--- Data shown Enclosed Below ---

-- ==== Sys2Proof/Machine/Sequencer.lean ====
section
/-!
DEFINITION. The sequencer (05_core_sequencer.md R119 to R142): a bundle's fields and their checks, one core cycle of
issue, fixed-latency results, hazard check mode, waits, and the end of a task. One BUNDLE_ISSUE is one core cycle
(notes/assumptions/4.md).
-/

namespace Sys2Proof.Machine

/-! ## Checks of an issued bundle, R122, R128 to R136, R145 -/

/-- R124: the reserved bits of a signal field. -/
def sigOk (g : Nat) : Bool := g / 64 == 0

def syncBad (w : Nat) : Bool :=
  let sop := field w 5 0
  let spec := field w 15 6
  if sop = 0x10 || sop = 0x11 then !waitOk (BitVec.ofNat 10 spec)
  else if ! [0x00, 0x01, 0x02, 0x03, 0x04, 0x05, 0x08, 0x09, 0x0C, 0x3F].contains sop then true
  else spec / 64 != 0 || (1 ≤ sop && sop ≤ 5 && 32 ≤ spec)

/-- Opcodes of Table 6-5. -/
def scalarKnown (op : Nat) : Bool :=
  op ≤ 0x0F || (0x20 ≤ op && op ≤ 0x22) || (0x40 ≤ op && op ≤ 0x44) || (0x48 ≤ op && op ≤ 0x4A) ||
  (0x60 ≤ op && op ≤ 0x68) || (0x80 ≤ op && op ≤ 0x84)

def isBranch (op : Nat) : Bool := 0x60 ≤ op && op ≤ 0x68

def scalarBad (w : Nat) (inDelay : Bool) : Bool :=
  let op := field w 7 0
  field w 31 23 != 0 || !scalarKnown op || (isBranch op && inDelay)

/-- A long-running slot's wait and signal fields. -/
def longOk (unit w : Nat) : Bool := waitOk (waitField unit w) && sigOk (sigField unit w).toNat

def vecBad (w : Nat) : Bool :=
  let op := field w 7 0
  let fmt := field w 11 8
  if field w 34 34 != 0 || field w 63 58 != 0 then true
  else if op / 32 = 6 then
    !(0xC1 ≤ op && op ≤ 0xC5) || !longOk 3 w || field w 95 94 != 0 || field w 16 12 != 0 || field w 31 22 != 0 ||
    field w 57 53 != 0 || (op != 0xC5 && field w 21 17 != 0) || ((op == 0xC1 || op == 0xC4) && field w 93 84 != 0) || (op == 0xC5 && field w 33 32 != 0)
  else
    match vecFields op with
    | none => true
    | some (d, a, b, c, r, i) =>
      field w 52 35 != 0 || !vecFmtOk op fmt || ((op / 32 == 0 || op / 32 == 5) && field w 33 32 != 0) ||
      (!d && field w 16 12 != 0) || (!a && field w 21 17 != 0) || (!b && field w 26 22 != 0) || (!c && field w 31 27 != 0) ||
      (!r && field w 57 53 != 0) || (!i && field w 95 64 != 0) || (op == 0x60 && !cvtOk fmt (field w 95 64))

def matBad (w : Nat) : Bool :=
  w != 0 && (!(field w 7 0 == 1 || field w 7 0 == 2) || 5 ≤ field w 22 20 || field w 63 42 != 0 || !longOk 4 w || field w 95 94 != 0)

def ldBad (w : Nat) : Bool :=
  let op := field w 7 0
  w != 0 && (!(1 ≤ op && op ≤ 4) || field w 63 48 != 0 ||
    (if op = 1 then field w 39 22 != 0 || field w 95 86 != 0 else !longOk 5 w) ||
    (if op = 3 then 2 ≤ field w 47 40 else field w 47 40 != 0) ||
    (if op = 4 then field w 95 86 != 0 || !(1 ≤ field w 66 64 && field w 66 64 ≤ 4) else op != 1 && field w 95 94 != 0))

def stBad (w : Nat) : Bool :=
  let op := field w 7 0
  w != 0 && (!(1 ≤ op && op ≤ 5) || field w 63 50 != 0 ||
    (if op = 1 then field w 39 22 != 0 || field w 95 86 != 0 else !longOk 6 w || field w 95 94 != 0) ||
    (if op = 3 then 2 ≤ field w 49 48 else field w 49 48 != 0) ||
    (if op = 2 || op = 3 then field w 47 47 != 0
     else if op = 4 then field w 47 45 != 0 || 9 ≤ field w 43 40 else field w 47 40 != 0))

/-- The six slots of a bundle (Table 5-2). -/
structure Slots where
  sync : Nat
  scalar : Nat
  vec : Nat
  mat : Nat
  ld : Nat
  st : Nat
  deriving DecidableEq, Repr

def slotsOf (b : BitVec 512) : Slots :=
  let w := b.toNat
  ⟨field w 63 0, field w 127 64, field w 223 128, field w 319 224, field w 415 320, field w 511 416⟩

/-- The first slot with a reserved opcode, mode or field. -/
def Slots.bad (x : Slots) (inDelay : Bool) : Option Nat :=
  if syncBad x.sync then some 1
  else if scalarBad x.scalar inDelay then some 2
  else if vecBad x.vec then some 3
  else if matBad x.mat then some 4
  else if ldBad x.ld then some 5
  else if stBad x.st then some 6
  else none

/-- The long-running instructions of a bundle, by unit. -/
def Slots.long (x : Slots) : List (Nat × Nat) :=
  (if field x.vec 7 0 / 32 = 6 then [(3, x.vec)] else []) ++ (if x.mat != 0 then [(4, x.mat)] else []) ++
  (if 2 ≤ field x.ld 7 0 then [(5, x.ld)] else []) ++ (if 2 ≤ field x.st 7 0 then [(6, x.st)] else [])

/-! ## Registers and hazards, R139 to R142 -/

/-- R118: s0 reads zero. -/
def Core.sreg (c : Core) (r : Nat) : BitVec 32 := if r = 0 then 0 else tget 0 c.s r
def Core.vreg (c : Core) (r : Nat) : BitVec 2048 := tget 0 c.v r

/-- Order number of a result: later bundles above earlier ones, later slots above earlier ones. -/
def PendingReg.order (p : PendingReg) : Nat := p.issued * 8 + p.slot + 1

/-- Records the first event of Table 5-11. -/
def Core.hazardAt (c : Core) (bundle kind file reg cycle : Nat) : Core :=
  if c.hcm && !c.hazardSeen then { c with hazard := { valid := true, bundle, kind, file, reg, cycle }, hazardSeen := true } else c

/-- One result becomes visible. -/
def Core.applyReg (c : Core) (p : PendingReg) (twice : Bool) : Core :=
  let key := p.file * 32 + p.reg
  let last := tget 0 c.lastWritten key
  let c1 := if twice then c.hazardAt p.bundle 1 p.file p.reg p.visibleAt else c
  let c2 := if p.issued * 8 + 8 < last then c1.hazardAt p.bundle 2 p.file p.reg p.visibleAt else c1
  let c3 := { c2 with lastWritten := tset 0 c2.lastWritten key p.order }
  if p.file = 0 then
    (if p.reg = 0 then c3 else { c3 with s := tset 0 c3.s p.reg (BitVec.ofNat 32 p.value.toNat) })
  else { c3 with v := tset 0 c3.v p.reg p.value }

/-- R139, R140: the results due by cycle `t` become visible, in order of cycle, slot and issue. -/
def Core.applyDue (c : Core) (t : Nat) : Core :=
  let due := c.pend.filter fun p => p.visibleAt ≤ t
  let sorted := sortBy (fun a b => decide (a.visibleAt < b.visibleAt) || (a.visibleAt == b.visibleAt &&
    (decide (a.slot < b.slot) || (a.slot == b.slot && decide (a.issued ≤ b.issued))))) due
  let c1 := { c with pend := c.pend.filter fun p => t < p.visibleAt }
  (sorted.zip (List.range sorted.length)).foldl (fun c x =>
    c.applyReg x.1 ((sorted.take x.2).any fun q => q.file == x.1.file && q.reg == x.1.reg && q.visibleAt == x.1.visibleAt)) c1

/-- R141: a read names a result that is not visible yet. -/
def Core.earlyRead (c : Core) (file reg : Nat) : Bool :=
  c.pend.any fun p => p.file == file && p.reg == reg && decide (tget 0 c.lastWritten (file * 32 + reg) < p.order)

/-- The registers a bundle reads: (file, register). -/
def Slots.reads (x : Slots) : List (Nat × Nat) :=
  let op := field x.scalar 7 0
  let s1 := (0, field x.scalar 17 13)
  let s2 := (0, field x.scalar 22 18)
  let sc := if op = 0 || op = 0x0C || op = 0x60 || op = 0x67 || op = 0x68 || 0x80 ≤ op then []
    else if op = 0x0B || (0x0D ≤ op && op ≤ 0x0F) || (0x40 ≤ op && op ≤ 0x44) then [s1] else [s1, s2]
  let v := match vecFields (field x.vec 7 0) with
    | some (_, a, b, c, r, _) =>
      (if a then [(1, field x.vec 21 17)] else []) ++ (if b then [(1, field x.vec 26 22)] else []) ++
      (if c && !(field x.vec 7 0 == 0x60 && laneBits (field x.vec 11 8) ≥ laneBits (field x.vec 67 64)) then [(1, field x.vec 31 27)] else []) ++
      (if r then [(0, field x.vec 57 53)] else [])
    | none => []
  let ld := if field x.ld 7 0 = 1 then [(0, field x.ld 21 17)] else []
  let st := if field x.st 7 0 = 1 then [(0, field x.st 21 17), (1, field x.st 16 12)] else []
  (sc ++ v ++ ld ++ st).filter fun r => !(r.1 == 0 && r.2 == 0)

/-- A result on its way. -/
def Core.push (c : Core) (file reg : Nat) (value : BitVec 2048) (latency slot bundle : Nat) : Core :=
  { c with pend := c.pend ++ [{ file, reg, value, visibleAt := c.cycle + latency, slot, issued := c.cycle, bundle }] }

/-! ## The slots' effects -/

/-- R128, R125: ARM to CINC, flags and CFREE: a CSET counts before the increments of the cycle, and a flag set in the cycle ends it
set. A WAITD whose flag d was set in an earlier tick, and still is, is judged by the counters and flags that tick left and by the target
that stands now (R129; DESIGN CHOICE, notes/assumptions/40.md). -/
def Core.syncOp (c : Core) (w now : Nat) : Core :=
  let i := field w 11 6
  let imm : BitVec 48 := BitVec.ofNat 48 (field w 63 16)
  match field w 5 0 with
  | 0x01 => { c with tgt := tset 0 c.tgt i imm }
  | 0x02 => { c with tgt := tmod 0 c.tgt i (· + imm) }
  | 0x03 => { c with stp := tset 0 c.stp i imm }
  | 0x04 => { c with cnt := tset 0 c.cnt i imm }
  | 0x05 => { c with incs := tmod 0 c.incs i (· + imm) }
  | 0x08 => c.setFlag i now
  | 0x09 => { c with flags := c.flags &&& ~~~(BitVec.ofNat 64 (2 ^ i)) }
  | 0x0C => { c with crw := tmod {} c.crw (imm.toNat % 8) fun x => { x with free := true } }
  | 0x10 =>
    let spec : BitVec 10 := BitVec.ofNat 10 (field w 15 6)
    if c.waitOf spec then c.takeWait spec else { c with run := .heldByWait, wait := some { spec, deadlineFlag := none, resultFlag := 0 } }
  | 0x11 =>
    let spec : BitVec 10 := BitVec.ofNat 10 (field w 15 6)
    let r := field w 27 22
    let d := field w 21 16
    let late := c.flags.getLsbD d && decide (tget 0 c.flagAt d ≤ now)
    let close := tget {} c.flagSnap d
    if (if late then waitMet close.cnt c.tgt close.flags spec else c.waitOf spec) then
      { c.takeWait spec with flags := (c.takeWait spec).flags &&& ~~~(BitVec.ofNat 64 (2 ^ r)) }
    else { c with run := .heldByWait, wait := some { spec, deadlineFlag := some d, resultFlag := r, late } }
  | 0x3F => { c with run := .ending }
  | _ => c

/-- R133, R137: the address checks of a bundle's DMEM access, LD.V and ST.V: slot, status. -/
def Slots.addrCheck (x : Slots) (c : Core) : Option (Nat × Nat) :=
  let chk (slot a n align lim : Nat) : Option (Nat × Nat) :=
    if lim < a + n then some (slot, stBounds) else if a % align != 0 then some (slot, stAlign) else none
  let d := (dmemSize (field x.scalar 7 0)).bind fun n =>
    chk 2 (c.sreg (field x.scalar 17 13) + BitVec.ofNat 32 (field x.scalar 63 32)).toNat n n 65536
  let l := if field x.ld 7 0 = 1 then chk 5 ((c.sreg (field x.ld 21 17)).toNat + field x.ld 85 64) 256 64 padSize else none
  let s := if field x.st 7 0 = 1 then chk 6 ((c.sreg (field x.st 21 17)).toNat + field x.st 85 64) 256 64 padSize else none
  d.orElse fun _ => l.orElse fun _ => s

/-- R131, R132, R176: the scalar slot; reads are of the core `r` before the bundle. -/
def Core.scalarOp (c r : Core) (w k now : Nat) (bundle : Nat) : Core :=
  let op := field w 7 0
  let rd := field w 12 8
  let a := r.sreg (field w 17 13)
  let b := r.sreg (field w 22 18)
  let imm := field w 63 32
  let put (v : BitVec 32) (lat : Nat) := if rd = 0 then c else c.push 0 rd (BitVec.ofNat 2048 v.toNat) lat 2 bundle
  let cnt := (tget 0 r.cnt (imm % 32)).toNat
  match scalarAlu op a b (BitVec.ofNat 32 imm) with
  | some v => put v (if op < 0x20 then 1 else 3)
  | none =>
    match branchTaken op a b (r.flags.getLsbD (field imm 17 12)) with
    | some t => { c with inDelay := 3, delay := if t then 3 else 0, target := imm % 4096 }
    | none =>
      match dmemSize op with
      | some n =>
        let addr := (a + BitVec.ofNat 32 imm).toNat
        if op < 0x48 then put (loadExtend op (leNat (r.dmemBytes addr n))) 3
        else { c with stores := c.stores ++ [{ dmem := true, addr, bytes := leBytes n b.toNat, visibleAt := c.cycle + 1 }] }
      | none =>
        match op with
        | 0x80 => put (BitVec.ofNat 32 cnt) 1
        | 0x81 => put (BitVec.ofNat 32 (cnt / 2 ^ 32)) 1
        | 0x82 => { put (BitVec.ofNat 32 now) 1 with htLatch := BitVec.ofNat 32 (now / 2 ^ 32) }
        | 0x83 => put r.htLatch 1
        | 0x84 => put (BitVec.ofNat 32 k) 1
        | _ => c

/-- R134, R170: the vector slot, classes 0 to 5. -/
def Core.vecOp (c r : Core) (w bundle : Nat) : Core :=
  let op := field w 7 0
  if op = 0 || 6 ≤ op / 32 then c
  else
    let x : VecIn := { op, fmt := field w 11 8, rnd := Rnd.ofCode (field w 33 32), va := (r.vreg (field w 21 17)).toNat
                       vb := (r.vreg (field w 26 22)).toNat, vc := (r.vreg (field w 31 27)).toNat
                       sr := (r.sreg (field w 57 53)).toNat, imm := field w 95 64 }
    let vd := field w 16 12
    if op / 32 = 4 then
      if vd = 0 then c else c.push 0 vd (BitVec.ofNat 2048 (vecReduce x)) (vecLatency op) 3 bundle
    else c.push 1 vd (vecResult x) (vecLatency op) 3 bundle

/-- R136, R137: LD.V and ST.V. -/
def Core.vecMem (c r : Core) (mem : Memory) (x : Slots) (k bundle : Nat) : Core :=
  let base := padBase + k * padSize
  let at' (w : Nat) := (r.sreg (field w 21 17)).toNat + field w 85 64
  let c1 := if field x.ld 7 0 = 1 then
      c.push 1 (field x.ld 16 12) (BitVec.ofNat 2048 (leNat (mem.bytes (base + at' x.ld) 256))) 10 5 bundle
    else c
  if field x.st 7 0 = 1 then
    { c1 with stores := c1.stores ++ [{ dmem := false, addr := base + at' x.st, visibleAt := c1.cycle + 2
                                        bytes := leBytes 256 (r.vreg (field x.st 16 12)).toNat }] }
  else c1

/-- R132: where issue goes after a bundle. -/
def Core.advance (c : Core) : Core :=
  let d := c.inDelay - 1
  if c.delay = 1 then { c with pc := c.target, delay := 0, inDelay := d }
  else { c with pc := c.pc + 1, delay := c.delay - 1, inDelay := d }

/-- R126: the queues of the long-running slots have room. -/
def Core.hasRoom (c : Core) (x : Slots) : Bool := x.long.all fun l => (c.queue l.1).length < 4

/-- What a bundle does to its core when it issues: every slot reads the registers as `r` holds them. -/
def Core.issued (r : Core) (m : Memory) (k now : Nat) (x : Slots) : Core :=
  let b := r.pc
  let early := x.reads.find? fun q => r.earlyRead q.1 q.2
  let c0 := early.elim r fun q => r.hazardAt b 0 q.1 q.2 r.cycle
  let c1 := { c0 with run := .issuing, lastBundle := b }
  let c2 := c1.scalarOp r x.scalar k now b
  let c3 := c2.vecOp r x.vec b
  let c4 := c3.vecMem r m x k b
  let c5 := x.long.foldl (fun c l => c.setQueue l.1 (c.queue l.1 ++ [{ unit := l.1, bits := BitVec.ofNat 96 l.2, bundle := b }])) c4
  (c5.syncOp x.sync now).advance

/-- A bundle that passed every check issues. A taken branch in bundle 4094 or 4095 has delay bundles past the last bundle, which fail the
task with BOUNDS as issue past it does (R132; DESIGN CHOICE, notes/assumptions/40.md). -/
def State.issue (s : State) (k : Nat) (x : Slots) : State :=
  let r := s.core k
  let q := r.issued s.mem k s.now x
  let s1 := s.modCore k fun _ => q
  -- R132: issue passes the last bundle
  if q.pc = 4096 && q.run != .ending then s1.failTask k stBounds 2 r.pc 0 else s1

--- End of Enclosed Data shown ---

Work request ::
What is needed is a word-for-word copy of the records above, from the first line through the line that contains "Table 6-5. -/".

Written answer ::
-- ==== Sys2Proof/Machine/Sequencer.lean ====
section
/-!
DEFINITION. The sequencer (05_core_sequencer.md R119 to R142): a bundle's fields and their checks, one core cycle of
issue, fixed-latency results, hazard check mode, waits, and the end of a task. One BUNDLE_ISSUE is one core cycle
(notes/assumptions/4.md).
-/

namespace Sys2Proof.Machine

/-! ## Checks of an issued bundle, R122, R128 to R136, R145 -/

/-- R124: the reserved bits of a signal field. -/
def sigOk (g : Nat) : Bool := g / 64 == 0

def syncBad (w : Nat) : Bool :=
  let sop := field w 5 0
  let spec := field w 15 6
  if sop = 0x10 || sop = 0x11 then !waitOk (BitVec.ofNat 10 spec)
  else if ! [0x00, 0x01, 0x02, 0x03, 0x04, 0x05, 0x08, 0x09, 0x0C, 0x3F].contains sop then true
  else spec / 64 != 0 || (1 ≤ sop && sop ≤ 5 && 32 ≤ spec)

/-- Opcodes of Table 6-5. -/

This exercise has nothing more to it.